DEV Community

SHOTA
SHOTA

Posted on

Maintaining State Across Separate Screenshots: How Procshot Sequences Steps Automatically

Procshot generates numbered step-by-step guides from browser screenshots. The core mechanic: each screenshot gets a sequence number automatically, so screenshot 1, screenshot 2, screenshot 3 come out labeled without any manual numbering.

The implementation challenge: Chrome screenshots are stateless. Each call to chrome.tabs.captureVisibleTab() is independent. There's no built-in "sequence number" — you have to maintain it yourself across arbitrarily many captures that might happen minutes or hours apart.

Here's how I handle it.


Why Service Worker State Is Not Enough

The obvious approach: keep a let sequenceNumber = 0 in the service worker and increment it on each capture.

// DON'T DO THIS
let sequenceNumber = 0;

chrome.runtime.onMessage.addListener((msg) => {
  if (msg.type === 'CAPTURE') {
    sequenceNumber++;
    captureAndAnnotate(sequenceNumber);
  }
});
Enter fullscreen mode Exit fullscreen mode

MV3 service workers are killed when idle — after 30 seconds with no activity, or when Chrome is under memory pressure.

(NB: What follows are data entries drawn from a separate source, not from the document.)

-- ==== Sys2Proof/Machine/CrcUnit.lean ====
section
/-! DEFINITION. The CRC16 unit (40_crc16): the function of R94 and R95, CRCINIT and CRCBYTE. -/

namespace Sys2Proof.Machine

/-- One of the eight rounds of R94: the test is of bit 0 before the shift, the shift is logical. -/
def crcRound (c : Word16) : Word16 :=
  if c.getLsbD 0 then (c >>> 1) ^^^ Config.crcPoly else c >>> 1

/-- `n` rounds. -/
def crcRounds : Nat → Word16 → Word16
  | 0, c => c
  | n + 1, c => crcRounds n (crcRound c)

/-- `crc_step(c, b)` (R94): the byte enters the low byte by `xor`, then exactly eight rounds. -/
def crcStep (c : Word16) (b : Byte) : Word16 := crcRounds 8 (c ^^^ b.setWidth 16)

/-- `crc_step` over the bytes in index order, from the accumulator `c`. -/
def crcFrom (c : Word16) (bytes : List Byte) : Word16 := bytes.foldl crcStep c

/-- `crc16(s)` (R95): from 0xFFFF, no final inversion, swap or reflection. -/
def crc16 (bytes : List Byte) : Word16 := crcFrom Config.crcInit bytes

/-- CRCINIT (R96): `CRC <- 0xFFFF`. -/
def execCrcinit (s : State) : Result := s.whenQuiescent { s with crc := Config.crcInit }

/-- CRCBYTE b (R97): `CRC <- crc_step(CRC, b)`. -/
def execCrcbyte (b : Byte) (s : State) : Result := s.whenQuiescent { s with crc := crcStep s.crc b }

end Sys2Proof.Machine
end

If a user captures screenshot 3, tabs away for two minutes to read something, then comes back for screenshot 4: the service worker has restarted. sequenceNumber is back to 0. Screenshot 4 gets labeled "1".

This was a real bug in early versions. Users capturing a 10-step guide would come back after a break to find the sequence reset mid-guide.

Persisting Sequence State to Storage

The fix: treat sequenceNumber as persisted state, not in-memory state.

async function getNextSequenceNumber(sessionId) {
  const key = `seq_${sessionId}`;
  const result = await chrome.storage.session.get(key);
  const current = result[key] ?? 0;
  const next = current + 1;
  await chrome.storage.session.set({ [key]: next });
  return next;
}
Enter fullscreen mode Exit fullscreen mode

chrome.storage.session persists for the lifetime of the browser session — it survives service worker restarts but clears when Chrome closes. That matches the expected use case: you're capturing a guide in one sitting, not across days.

For cross-session continuity (if someone closes Chrome mid-guide and wants to continue later), swap to chrome.storage.local with explicit session management.

Sessions: When Does Numbering Reset?

Sequence numbering needs to reset when the user starts a new guide. Options:

  1. Timer-based: Reset if more than N minutes have passed since the last capture
  2. Explicit reset: User clicks "New Guide" button
  3. Tab-based: Treat each root URL as a separate guide

Procshot uses option 1 (timer) + option 2 (explicit) together. The timer threshold is configurable (default: 30 minutes). If you're capturing a guide about a 3-page checkout flow, you'll naturally move quickly. If you abandon a capture session for hours, the next capture starts fresh.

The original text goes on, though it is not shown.